(Stored entries)

BEGIN

@[simp] theorem setRingInt_fuses (s : State) (r : Nat) : (setRingInt s r).fuses = s.fuses := (setRingInt_only ..).same .fuses rfl
@[simp] theorem setRingInt_tick (s : State) (r : Nat) : (setRingInt s r).tick = s.tick := (setRingInt_only ..).same .tick rfl
@[simp] theorem setRingInt_net (s : State) (r : Nat) : (setRingInt s r).net = s.net := (setRingInt_only ..).same .net rfl
@[simp] theorem setRingInt_time (s : State) (r : Nat) : (setRingInt s r).time = s.time := (setRingInt_only ..).same .time rfl
@[simp] theorem setRingInt_pwr (s : State) (r : Nat) : (setRingInt s r).pwr = s.pwr := (setRingInt_only ..).same .pwr rfl
@[simp] theorem setRingInt_boot (s : State) (r : Nat) : (setRingInt s r).boot = s.boot := (setRingInt_only ..).same .boot rfl
@[simp] theorem setRingInt_emit (s : State) (r : Nat) : (setRingInt s r).emit = s.emit := (setRingInt_only ..).same .emit rfl
@[simp] theorem setRingInt_weir (s : State) (r : Nat) : (setRingInt s r).weir = s.weir := (setRingInt_only ..).same .weir rfl
@[simp] theorem setRingInt_isl (s : State) (r : Nat) : (setRingInt s r).isl = s.isl := (setRingInt_only ..).same .isl rfl
@[simp] theorem setRingInt_fm (s : State) (r : Nat) : (setRingInt s r).fm = s.fm := (setRingInt_only ..).same .fm rfl
@[simp] theorem setRingInt_rx (s : State) (r : Nat) : (setRingInt s r).rx = s.rx := (setRingInt_only ..).same .rx rfl
@[simp] theorem setRingInt_plan (s : State) (r : Nat) : (setRingInt s r).plan = s.plan := (setRingInt_only ..).same .plan rfl
@[simp] theorem setRingInt_servo (s : State) (r : Nat) : (setRingInt s r).servo = s.servo := (setRingInt_only ..).same .servo rfl
@[simp] theorem setRingInt_cams (s : State) (r : Nat) : (setRingInt s r).cams = s.cams := (setRingInt_only ..).same .cams rfl
@[simp] theorem setRingInt_fsync (s : State) (r : Nat) : (setRingInt s r).fsync = s.fsync := (setRingInt_only ..).same .fsync rfl
@[simp] theorem setRingInt_points (s : State) (r : Nat) : (setRingInt s r).points = s.points := (setRingInt_only ..).same .points rfl
@[simp] theorem setRingInt_acq (s : State) (r : Nat) : (setRingInt s r).acq = s.acq := (setRingInt_only ..).same .acq rfl
@[simp] theorem setRingInt_qdr (s : State) (r : Nat) : (setRingInt s r).qdr = s.qdr := (setRingInt_only ..).same .qdr rfl
@[simp] theorem setRingInt_lane (s : State) (r : Nat) : (setRingInt s r).lane = s.lane := (setRingInt_only ..).same .lane rfl
@[simp] theorem setRingInt_hk (s : State) (r : Nat) : (setRingInt s r).hk = s.hk := (setRingInt_only ..).same .hk rfl
@[simp] theorem setRingInt_free (s : State) (r : Nat) : (setRingInt s r).free = s.free := (setRingInt_only ..).same .free rfl
@[simp] theorem setRingInt_pending (s : State) (r : Nat) : (setRingInt s r).pending = s.pending := (setRingInt_only ..).same .pending rfl
@[simp] theorem setRingInt_od (s : State) (r : Nat) : (setRingInt s r).od = s.od := (setRingInt_only ..).store rfl
@[simp] theorem setRingInt_odx (s : State) (r : Nat) : (setRingInt s r).odx = s.odx := by
  have a := (setRingInt_only s r).same .sessions rfl
  have b := (setRingInt_only s r).same .odx rfl
  simp only [Part.same] at a b
  rw [b, a.1, a.2.1, a.2.2]

@[simp] theorem logAccess_fuses (s : State) (addr : Nat) (client : Nat) (type : Nat) (write : Bool) : (logAccess s addr client type write).fuses = s.fuses := (logAccess_only ..).same .fuses rfl
@[simp] theorem logAccess_tick (s : State) (addr : Nat) (client : Nat) (type : Nat) (write : Bool) : (logAccess s addr client type write).tick = s.tick := (logAccess_only ..).same .tick rfl
@[simp] theorem logAccess_net (s : State) (addr : Nat) (client : Nat) (type : Nat) (write : Bool) : (logAccess s addr client type write).net = s.net := (logAccess_only ..).same .net rfl
@[simp] theorem logAccess_time (s : State) (addr : Nat) (client : Nat) (type : Nat) (write : Bool) : (logAccess s addr client type write).time = s.time := (logAccess_only ..).same .time rfl
@[simp] theorem logAccess_pwr (s : State) (addr : Nat) (client : Nat) (type : Nat) (write : Bool) : (logAccess s addr client type write).pwr = s.pwr := (logAccess_only ..).same .pwr rfl
@[simp] theorem logAccess_boot (s : State) (addr : Nat) (client : Nat) (type : Nat) (write : Bool) : (logAccess s addr client type write).boot = s.boot := (logAccess_only ..).same .boot rfl
@[simp] theorem logAccess_emit (s : State) (addr : Nat) (client : Nat) (type : Nat) (write : Bool) : (logAccess s addr client type write).emit = s.emit := (logAccess_only ..).same .emit rfl
@[simp] theorem logAccess_weir (s : State) (addr : Nat) (client : Nat) (type : Nat) (write : Bool) : (logAccess s addr client type write).weir = s.weir := (logAccess_only ..).same .weir rfl
@[simp] theorem logAccess_isl (s : State) (addr : Nat) (client : Nat) (type : Nat) (write : Bool) : (logAccess s addr client type write).isl = s.isl := (logAccess_only ..).same .isl rfl
@[simp] theorem logAccess_fm (s : State) (addr : Nat) (client : Nat) (type : Nat) (write : Bool) : (logAccess s addr client type write).fm = s.fm := (logAccess_only ..).same .fm rfl
@[simp] theorem logAccess_rx (s : State) (addr : Nat) (client : Nat) (type : Nat) (write : Bool) : (logAccess s addr client type write).rx = s.rx := (logAccess_only ..).same .rx rfl
@[simp] theorem logAccess_plan (s : State) (addr : Nat) (client : Nat) (type : Nat) (write : Bool) : (logAccess s addr client type write).plan = s.plan := (logAccess_only ..).same .plan rfl
@[simp] theorem logAccess_servo (s : State) (addr : Nat) (client : Nat) (type : Nat) (write : Bool) : (logAccess s addr client type write).servo = s.servo := (logAccess_only ..).same .servo rfl
@[simp] theorem logAccess_cams (s : State) (addr : Nat) (client : Nat) (type : Nat) (write : Bool) : (logAccess s addr client type write).cams = s.cams := (logAccess_only ..).same .cams rfl
@[simp] theorem logAccess_fsync (s : State) (addr : Nat) (client : Nat) (type : Nat) (write : Bool) : (logAccess s addr client type write).fsync = s.fsync := (logAccess_only ..).same .fsync rfl
@[simp] theorem logAccess_points (s : State) (addr : Nat) (client : Nat) (type : Nat) (write : Bool) : (logAccess s addr client type write).points = s.points := (logAccess_only ..).same .points rfl
@[simp] theorem logAccess_acq (s : State) (addr : Nat) (client : Nat) (type : Nat) (write : Bool) : (logAccess s addr client type write).acq = s.acq := (logAccess_only ..).same .acq rfl
@[simp] theorem logAccess_qdr (s : State) (addr : Nat) (client : Nat) (type : Nat) (write : Bool) : (logAccess s addr client type write).qdr = s.qdr := (logAccess_only ..).same .qdr rfl
@[simp] theorem logAccess_lane (s : State) (addr : Nat) (client : Nat) (type : Nat) (write : Bool) : (logAccess s addr client type write).lane = s.lane := (logAccess_only ..).same .lane rfl
@[simp] theorem logAccess_hk (s : State) (addr : Nat) (client : Nat) (type : Nat) (write : Bool) : (logAccess s addr client type write).hk = s.hk := (logAccess_only ..).same .hk rfl
@[simp] theorem logAccess_free (s : State) (addr : Nat) (client : Nat) (type : Nat) (write : Bool) : (logAccess s addr client type write).free = s.free := (logAccess_only ..).same .free rfl
@[simp] theorem logAccess_pending (s : State) (addr : Nat) (client : Nat) (type : Nat) (write : Bool) : (logAccess s addr client type write).pending = s.pending := (logAccess_only ..).same .pending rfl
@[simp] theorem logAccess_od (s : State) (addr : Nat) (client : Nat) (type : Nat) (write : Bool) : (logAccess s addr client type write).od = s.od := (logAccess_only ..).store rfl
@[simp] theorem logAccess_odx (s : State) (addr : Nat) (client : Nat) (type : Nat) (write : Bool) : (logAccess s addr client type write).odx = s.odx := by
  have a := (logAccess_only s addr client type write).same .sessions rfl
  have b := (logAccess_only s addr client type write).same .odx rfl
  simp only [Part.same] at a b
  rw [b, a.1, a.2.1, a.2.2]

END

For every line in the data above that holds "emit", return the line itself.

Response area →
@[simp] theorem setRingInt_emit (s : State) (r : Nat) : (setRingInt s r).emit = s.emit := (setRingInt_only ..).same .emit rfl
@[simp] theorem logAccess_emit (s : State) (addr : Nat) (client : Nat) (type : Nat) (write : Bool) : (logAccess s addr client type write).emit = s.emit := (logAccess_only ..).same .emit rfl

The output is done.